Geoengineering and negative emissions technologies are being debated as possible interventions in tomorrow’s battle against climate change. GENIE investigates the risks and benefits of these advanced climate options.
Injecting aerosols into the stratosphere to reflect the sun’s radiation, sucking carbon dioxide out of the ambient air with gigantic fans, and sequestering power plant emissions deep underground. Do these measures sound like something taken out of a science fiction novel? They are not. As the concentration of greenhouse gases in the atmosphere continues to rise, scientists and policymakers worldwide agree that new methods must be applied to avoid a future climate catastrophe. Conventional mitigation efforts should be sustained, but they have to be supplemented by a wide range of geoengineering and negative emissions technologies.
The GENIE project
The EU-funded GENIE (GeoEngineering and NegatIve Emissions pathways in Europe) project explores the environmental, technical, social, legal, ethical and policy dimensions of greenhouse gas removal and solar radiation management. GENIE aims to produce a comprehensive scientific assessment for evidence-based policymaking to address climate change and expand the toolkit for a zero-emissions future.
The GENIE project is led by a team from Aarhus University in Denmark, working in conjunction with the International Institute for Applied Systems Analysis (IIASA) in Austria, the Mercator Research Institute on Global Commons and Climate Change in Germany, and the University of Wisconsin at Madison in the USA.
Next, we highlight each consortium member’s flagship output from the first half of the project’s duration.
Study reveals social perceptions among global public for emerging climate technologies
A new worldwide survey-based study by Aarhus University shows that populations in the Global South support emerging technologies to combat climate change more than the public in advanced economies.
Innovative and even radical approaches to remove carbon dioxide from the atmosphere and reflect sunlight before it reaches the Earth’s surface are increasingly acknowledged as potentially indispensable in the run to reach the emission targets dictated by the Paris Agreement. Yet, to be soundly implemented, these methods must resonate with citizenries around the world. In a study just published in Nature Communications, Chad M. Baum and colleagues have provided instrumental input to the ongoing discussion of the societal feasibility and desirability of these emerging climate intervention technologies.
By way of nationally representative surveys featuring more than 30 000 respondents in 30 countries, the Aarhus University researchers have examined public perceptions of a diverse set of climate intervention technologies. A central finding is that publics in the Global South are generally more supportive of the cutting-edge methods to tackle climate change than their Global Northern counterparts.
According to Baum, a variety of factors explain the finding: “Our results suggest that a range of climate beliefs are important, including how much a person expects to be harmed by climate change or has personal experience with major natural disasters. There is also evidence that the age of the country’s population is correlated with support, most of all for solar geoengineering approaches.”
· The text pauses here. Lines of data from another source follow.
-- ==== Sys2Proof/Machine/LinkCmds.lean ====
section
/-! DEFINITION. Training, lost channels and stand-ins, retraining and replay, recalibration, express columns and the clock
spine (R441 to R446, R453 to R465, R474 to R492). -/

namespace Sys2Proof.Machine

/-! Training of a group (R451, R456, R457, R459, R468, R473) -/

/-- Passing taps of a wire in the result of a sweep; a wire that is not listed keeps its tap. -/
def sweepOf (sweep : List (Nat × BitVec 32)) (i : Nat) : Option (BitVec 32) := (sweep.find? (fun p => p.1 == i)).map (fun p => p.2)

/-- The five taps of a verification pass (R456). -/
def verifyPasses (p : BitVec 32) (t step : Nat) : Bool :=
  decide (2 * step ≤ t ∧ t + 2 * step ≤ 31)
    && [t - 2 * step, t - step, t, t + step, t + 2 * step].all (fun x => p.getLsbD x)

/-- A wire that failed its verification is counted and swept (R457). -/
def State.fixedReject (s : State) (i : Nat) : State :=
  let s := (s.bump aXR_GSTATUS 16 16 1).setFlag aXR_GSTATUS 1 true
  s.raise 72 (i / 100) i

/-- One wire of a channel is trained: verified where a fixed tap is supplied and asked for, else swept. -/
def State.trainWire (s : State) (c w : Nat) (sweep : List (Nat × BitVec 32)) (fixed : Bool) : State :=
  let i := 100 * c + w
  if s.wireDead c w then s else
  match sweepOf sweep i with
  | none => s
  | some p =>
    let dq := decide (w < 76)
    let fx := s.fld (aXR_FIXED (i / 4)) (8 * (i % 4)) 8
    let use : Bool := fixed && fx.testBit 7
    let t := fx % 32
    if use = true ∧ verifyPasses p t (if dq then 1 else 2) = true then s.setTap i t
    else
      let s := if use then s.fixedReject i else s
      match bestTap p (if dq then 8 else 16) dq with
      | some t => s.setTap i t
      | none => s.markDead c w

/-- Dead wires take the lowest-numbered free spares, lowest wire first. -/
def State.assignDq (s : State) (c : Fin 32) : State :=
  let lo := if s.isLimp c then s.halfBase c else 0
  let dead := (List.range' lo (if s.isLimp c then 36 else 72)).filter (fun i => s.dqDead c i && !s.dqCovered c i)
  let free := (s.usableSpares c).filter (fun j => s.spareIdle c j)
  (free.zip dead).foldl (fun s (p : Nat × Nat) => (s.setSpare c p.1 p.2 false).raise 74 c p.2) s

/-- The DQ group of a channel is trained; true when the channel is lost (R459, R468). -/
def State.trainDq (s : State) (c : Fin 32) (sweep : List (Nat × BitVec 32)) (fixed : Bool) : State × Bool :=
  let before := s.erasures c
  let s := (List.range 76).foldl (fun s w => s.trainWire c w sweep fixed) s
  let s := s.assignDq c
  let now := s.erasures c
  let news := now.filter (fun i => !before.contains i)
  if now.length ≤ 4 then ((s.raiseList (news.map (fun i => .plain 75 c i))).refreshWires c, false)
  else if s.isLimp c = false ∧ (s.halfGood c 0 = true ∨ s.halfGood c 1 = true) then
    ((s.raise 76 c 0).enterLimp c, false)
  else (s.refreshWires c, true)

/-- The command/address group of a channel is trained; true when the channel is lost (R459, R473). -/
def State.trainCa (s : State) (c : Fin 32) (sweep : List (Nat × BitVec 32)) (fixed : Bool) : State × Bool :=
  let s := (List.range' 76 24).foldl (fun s w => s.trainWire c w sweep fixed) s
  let dead := (List.range 22).filter (fun i => s.flag (aXR_CH_CADEAD c) i && !s.caCovered c i)
  let free := [0, 1].filter (fun j => !s.flag (aXR_CH_CADEAD c) (22 + j) && s.caSpareWire c j == 0x1F)
  let s := (free.zip dead).foldl (fun s (p : Nat × Nat) => s.setCaSpare c p.1 p.2 false) s
  (s.refreshWires c, decide (free.length < dead.length))

/-! Lost channels and stand-ins (R474 to R482) -/

/-- Blocks of a stand-in written to its registers, ascending (R476). -/
def State.setSiBlocks (s : State) (n : Nat) (bs : List Nat) : State :=
  let sorted := (List.range 256).filter (fun b => bs.contains b)
  let s := (List.range 9).foldl (fun s q => s.setFld (aXR_SI_BLK n (q / 4)) (8 * (q % 4)) 8 (sorted.getD q 0xFF)) s
  s.setFld (aXR_SI_STATUS n) 7 4 sorted.length

/-- A stand-in with nine blocks forms: its survivors are the channels not lost now, and the fill begins (R475, R479). -/
def State.siForm (s : State) (n : Nat) : State :=
  if (s.siBlocks n).length < 9 then s else
  let surv := (List.range 32).filter (fun c => !s.isLost c)
  let s := { s with links := { s.links with survivors := s.links.survivors.filter (fun (p : Nat × List Nat) => p.1 != n) ++ [(n, surv)] } }
  s.setFld (aXR_SI_STATUS n) 0 2 2

/-- User blocks in no extent, not being filled and in no stand-in, highest first (R477). -/
def State.freeBlocks (s : State) : List Nat :=
  ((List.range 255).filter (fun b => !s.grants.any (fun g => g.block == b) && !s.filling.any (fun f => f.block == b)
    && !(s.siBlocks 0).contains b && !(s.siBlocks 1).contains b)).reverse

/-- A released block goes to a stand-in that collects, in place of the zero-fill (R477); none takes it otherwise. -/
def State.siTake (s : State) (b : Nat) : Option State :=
  match [0, 1].find? (fun n => s.siState n == 1) with
  | some n => some ((s.setSiBlocks n (b :: s.siBlocks n)).siForm n)
  | none => none

/-- A stand-in begins to form for a channel (R474, R477). -/
def State.siBegin (s : State) (n : Nat) (c : Fin 32) : State :=
  let s := s.setReg (aXR_SI_STATUS n) (packBits [(0, 2, 1), (2, 5, c.val)])
  let s := (s.setSiBlocks n (s.freeBlocks.take 9)).siForm n
  if s.siState n = 1 then s.raise 78 c 0 else s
The study represents a significant advance in mapping attitudes towards the technologies currently receiving massive attention in the scientific community. It stands out as the first piece of research to encompass respondents from six continents. Additionally, the survey is pioneering in its attempt to examine perceptions across the entire spectrum of methods, ranging from stratospheric aerosol injection to afforestation and direct air capture with storage.
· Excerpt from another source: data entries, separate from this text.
/-! The block as a whole -/

/-- A step takes the command at the front of the queue and is exactly that command on the state with the queue's rest;
on an empty queue it lets one stack-clock cycle pass, and nothing without power (the model's choice, log 35); no word of
the opcode table's bits spells a command (log 9). -/
def Obligations.StepRunsFrontCommand : Prop :=
  (∀ (s : State) (c : Instr) (rest : List Instr), s.pending = c :: rest → step s = exec c { s with pending := rest })
  ∧ (∀ s : State, s.pending = [] → step s = .next s.tick ∧ (s.pins.pwrGood = false → s.tick = s))
  ∧ (∀ (s : State) (nbits w : Nat), decodeTableWord nbits w = none ∧ s.withFetchWord nbits w = s)

/-- In each cycle RT takes the increment of Table 2.1 for the correction in force, the stack clock counts one, and a slew
has that much less to remove; the cycle's clocks change nothing else (R24, R42, R46, R60). -/
def Obligations.CycleAddsIncrement : Prop :=
  ∀ s : State, s.advanceClock.tu.rt = s.tu.rt + BitVec.ofNat 96 s.increment
    ∧ s.advanceClock.tu.cycle = s.tu.cycle + 1
    ∧ (s.tu.corr = .fwd → s.increment = 3 * 2 ^ 30)
    ∧ (s.tu.corr = .back → s.increment = 2 ^ 30)
    ∧ (s.tu.corr = .none → s.fld aTU_FREQ 0 32 = 0 → s.increment = 2 ^ 31)
    ∧ (s.tu.corr = .steer → s.fld aTU_FREQ 0 32 = 0 → s.increment =
        (if 0 < s.tu.corrLeft then 2 ^ 31 - 2 ^ 31 / 10000 else 2 ^ 31 + 2 ^ 31 / 10000))
    ∧ (s.tu.corr = .none → s.advanceClock.tu.corrLeft = s.tu.corrLeft)
    ∧ (s.tu.corr = .fwd → s.fld aTU_FREQ 0 32 = 0 → s.tu.corrLeft ≤ 0 →
        s.advanceClock.tu.corrLeft = min 0 (s.tu.corrLeft + 2 ^ 30))
    ∧ (s.tu.corr = .back → s.fld aTU_FREQ 0 32 = 0 → 0 < s.tu.corrLeft →
        s.advanceClock.tu.corrLeft = max 0 (s.tu.corrLeft - 2 ^ 30))
    ∧ s.advanceClock = { s with tu := { s.tu with
        rt := s.advanceClock.tu.rt, cycle := s.advanceClock.tu.cycle, corrLeft := s.advanceClock.tu.corrLeft,
        engNow := s.advanceClock.tu.engNow } }

/-- Every command completes in every state: none ends in a fault or a refusal. -/
def Obligations.EveryCommandCompletes : Prop := ∀ (i : Instr) (s : State), Completes i s

/-- The register store stays in canonical form through every step. -/
def Obligations.StepKeepsRegisterStore : Prop :=
  ∀ s t : State, s.regsWf = true → step s = .next t → t.regsWf = true

/-- The program store and DRAM stay in canonical form through every step, so equal memories stay equal data. -/
def Obligations.StepKeepsMemories : Prop :=
  (∀ s t : State, s.pstoreWf = true → step s = .next t → t.pstoreWf = true)
  ∧ (∀ s t : State, s.dramWf = true → step s = .next t → t.dramWf = true)

/-- No command touches the queue of waiting commands. Only the end of a fuse command, the boot read and a loss of supply
change the fuses; only an add, a release, a module reset and a loss of supply change which blocks are granted (R182,
R183, R532, R541, R631). -/
def Obligations.CommandFrames : Prop :=
  ∀ (i : Instr) (s t : State), exec i s = .next t →
    t.pending = s.pending
    ∧ ((∀ x, i ≠ .otpCommandDone x) → (∀ x, i ≠ .otpBootReadDone x) → (∀ r, i ≠ .pwrGoodRelease r) → i ≠ .powerLoss →
        t.otp.words = s.otp.words)
    ∧ ((∀ k a n, i ≠ .releaseDynamicCapacity k a n) → (∀ p x a n g, i ≠ .initiateDynamicCapacityAdd p x a n g) →
        (∀ p x a n, i ≠ .initiateDynamicCapacityRelease p x a n) → i ≠ .moduleReset → (∀ r, i ≠ .pwrGoodRelease r) →
        i ≠ .powerLoss → t.grants = s.grants)

/-- No step leaves a snapshot copy owed: what latches in a command is written in it (R599). -/
def Obligations.StepKeepsQuiet : Prop := ∀ s t : State, Quiet s → step s = .next t → Quiet t

/-- The machine right after power-up: RT at 0, UNTRUSTED with no source, halts on phase 0 with no program placement,
every thread IDLE, every carriage IDLE, nothing granted, an empty queue; the stores are in canonical form. -/
def Obligations.ResetState : Prop :=
  State.reset.tu.rt = 0 ∧ State.reset.tu.trust = .untrusted ∧ State.reset.tu.source = .none
  ∧ State.reset.halt.phase = 0 ∧ State.reset.halt.program = false
  ∧ (∀ t : Fin 8, (State.reset.thread t).st = .idle ∧ (State.reset.thread t).pc = 0)
  ∧ (∀ c : Fin 32, (State.reset.car c).st = .idle) ∧ State.reset.grants = []
  ∧ State.reset.pending = [] ∧ State.reset.wf = true ∧ Quiet State.reset

/-- g0 reads as 0 and discards writes; another general register reads as what was written, and every other register of
the thread, every other thread and all else is as before (R292). -/
def Obligations.GeneralRegisters : Prop :=
  ∀ (s : State) (t u : Fin 8) (r q : BitVec 4) (v : Word),
    s.gpr t 0 = 0 ∧ s.setGpr t 0 v = s ∧ (r ≠ 0 → (s.setGpr t r v).gpr t r = v)
    ∧ (q ≠ r → (s.setGpr t r v).gpr t q = s.gpr t q) ∧ (u ≠ t → (s.setGpr t r v).thread u = s.thread u)
    ∧ s.setGpr t r v = { s with eng := { s.eng with threads := (s.setGpr t r v).eng.threads } }

/-! Criost (08) -/

/-- The issue of an instruction is counted, makes its thread the last issuer and sets when it may issue again, and nothing
else (R294, R295). NOP, STOP and YIELD advance the program counter by 8; STOP leaves the thread STOPPED; YIELD makes it
not ready for imm32 engine cycles after the next, or passes one turn; YIELD_END ends that (R293, R300). -/
def Obligations.ControlInstructions : Prop :=
  ∀ (s : State) (t : Fin 8) (f : InsnFields),
    (∀ n u, s.regsWf = true → u = s.countIssue t n →
        u = { s with regs := u.regs, eng := { s.eng with threads := u.eng.threads, lastIssuer := t, issuedAt := some s.ecyc } }
        ∧ OtherThreads s u t ∧ u.thread t = { s.thread t with readyAt := s.ecyc + n } ∧ RegsKept s u (issueRegs t)
        ∧ (u.reg aTT_ISSUE).toNat = min ((s.reg aTT_ISSUE).toNat + 1) (2 ^ 64 - 1)
        ∧ (u.reg (aTT_ISSUED t)).toNat = min ((s.reg (aTT_ISSUED t)).toNat + 1) (2 ^ 64 - 1))
    ∧ (Ready s t 0x00 f → exec (.nop t f none) s = .next ((s.countIssue t 1).advance t))
    ∧ (Ready s t 0x01 f → exec (.stop t f) s = .next ((s.countIssue t 1).setThread t
        { (s.countIssue t 1).thread t with st := .stopped, pc := (s.thread t).pc + 8 }))
    ∧ (∀ n, n = 1 + f.imm.toNat → Ready s t 0x02 f → exec (.yield t f) s = .next ((s.countIssue t n).setThread t
        { (s.countIssue t n).thread t with
          wait := .yield (if f.imm = 0 then 0 else s.ecyc + n), pc := (s.thread t).pc + 8 }))
    ∧ (∀ n, 0 < n → (s.thread t).wait = .yield n → n ≤ s.ecyc →
        exec (.yieldEnd t) s = .next (s.setThread t { s.thread t with wait := .none }))
    ∧ (∀ n, 0 < n → (s.thread t).wait = .yield n → s.ecyc < n → exec (.yieldEnd t) s = .next s)
    ∧ ((s.thread t).wait = .yield 0 → s.passing t = true → s.eng.issuedAt ≠ some s.ecyc →
        s.rotation.find? (fun j => s.ready j || s.passing j) = some t →
        exec (.yieldEnd t) s = .next (s.setThread t { s.thread t with wait := .none, readyAt := s.ecyc + 1 }))

/-- What an instruction with a result and flags leaves: counted, gd written, Z, N and C set, the program counter past
it, everything else as before. -/
def Sys2Proof.Claims.aluNext (s : State) (t : Fin 8) (f : InsnFields) (cycles : Nat) (v : Word) (n c : Bool) : State :=
  ((((s.countIssue t cycles).setGpr t f.d v).setFlags t (v == 0) n c).advance t)

/-- ADD, SUB, AND, OR, XOR and MUL write their result to gd and set Z, N and C by Table 8.4; SUB's N is the signed
comparison and its C the unsigned borrow, MUL's C says that the upper half is not 0 (R308, Table 8.8). -/
def Obligations.ArithmeticInstructions : Prop :=
  ∀ (s : State) (t : Fin 8) (f : InsnFields) (x y : Word), x = s.gpr t f.a → y = s.op2 t f →
    (Ready s t 0x10 f → exec (.add t f) s =
        .next (aluNext s t f 1 (x + y) ((x + y).getLsbD 63) (decide (2 ^ 64 ≤ x.toNat + y.toNat))))
    ∧ (Ready s t 0x11 f → exec (.sub t f) s =
        .next (aluNext s t f 1 (x - y) (decide (x.toInt < y.toInt)) (decide (x.toNat < y.toNat))))
    ∧ (Ready s t 0x12 f → exec (.and t f) s = .next (aluNext s t f 1 (x &&& y) ((x &&& y).getLsbD 63) false))
    ∧ (Ready s t 0x13 f → exec (.or t f) s = .next (aluNext s t f 1 (x ||| y) ((x ||| y).getLsbD 63) false))
    ∧ (Ready s t 0x14 f → exec (.xor t f) s = .next (aluNext s t f 1 (x ^^^ y) ((x ^^^ y).getLsbD 63) false))
    ∧ (Ready s t 0x18 f → exec (.mul t f) s =
        .next (aluNext s t f 4 (x * y) ((x * y).getLsbD 63) (decide (2 ^ 64 ≤ x.toNat * y.toNat))))

/-- SHL, SHR and SAR shift by op2[5:0]; C is the last bit shifted out, and 0 for a shift by 0 (R316, Table 8.4). CMP
sets the flags of ga − op2 and writes no register. MOVI loads imm32 sign- or zero-extended, MOVHI replaces gd[63:32],
ADDI adds the sign-extended imm32; none changes a flag (R306, R308, R311). -/
def Obligations.ShiftsComparesAndMoves : Prop :=
  (∀ (s : State) (t : Fin 8) (f : InsnFields) (x y : Word) (n : Nat), x = s.gpr t f.a → y = s.op2 t f → n = y.toNat % 64 →
     (Ready s t 0x15 f → exec (.shl t f) s =
         .next (aluNext s t f 1 (x <<< n) ((x <<< n).getLsbD 63) (decide (0 < n) && x.getLsbD (64 - n))))
     ∧ (Ready s t 0x16 f → exec (.shr t f) s =
         .next (aluNext s t f 1 (x >>> n) ((x >>> n).getLsbD 63) (decide (0 < n) && x.getLsbD (n - 1))))
     ∧ (Ready s t 0x17 f → exec (.sar t f) s =
         .next (aluNext s t f 1 (x.sshiftRight n) ((x.sshiftRight n).getLsbD 63) (decide (0 < n) && x.getLsbD (n - 1))))
     ∧ (Ready s t 0x19 f → exec (.cmp t f) s =
         .next (((s.countIssue t 1).setFlags t (x == y) (decide (x.toInt < y.toInt)) (decide (x.toNat < y.toNat))).advance t)))
  ∧ (∀ (s : State) (t : Fin 8) (f : InsnFields),
     (Ready s t 0x1A f → exec (.movi t f) s = .next (((s.countIssue t 1).setGpr t f.d
         (if f.mode = 1 then f.imm.zeroExtend 64 else f.imm.signExtend 64)).advance t))
     ∧ (Ready s t 0x1B f → exec (.movhi t f) s = .next (((s.countIssue t 1).setGpr t f.d
         (f.imm ++ (s.gpr t f.d).setWidth 32)).advance t))
     ∧ (Ready s t 0x1C f → exec (.addi t f) s = .next (((s.countIssue t 1).setGpr t f.d
         (s.gpr t f.a + f.imm.signExtend 64)).advance t)))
As University Distinguished Professor Benjamin K. Sovacool, a coauthor and principal investigator of the GENIE project, stated: “Until now, researchers have almost exclusively focused on how publics in the US, the UK and Germany view these options to counteract climate change, while populations in Asia, Africa and South America have been overlooked. This is extremely problematic given that most of the world’s future climate impacts will befall the Global South, not the Global North.”
While the analysis reveals marked differences between the Global South and the Global North, it also attests to common ground. Baum noted: “The groups agreed that afforestation and restoration efforts were most deserving of support. They were also both rejecting a more hands-on policy approach to the development of the technologies. This is interesting because harsh words have been exchanged in academic and policy circles on the necessity of international moratoria on the riskiest technologies or the introduction of a global-level market for carbon credits and offsets. Both consistently received the lowest support in our survey. They instead wanted to see information and engagement campaigns and policies that encourage research and development.”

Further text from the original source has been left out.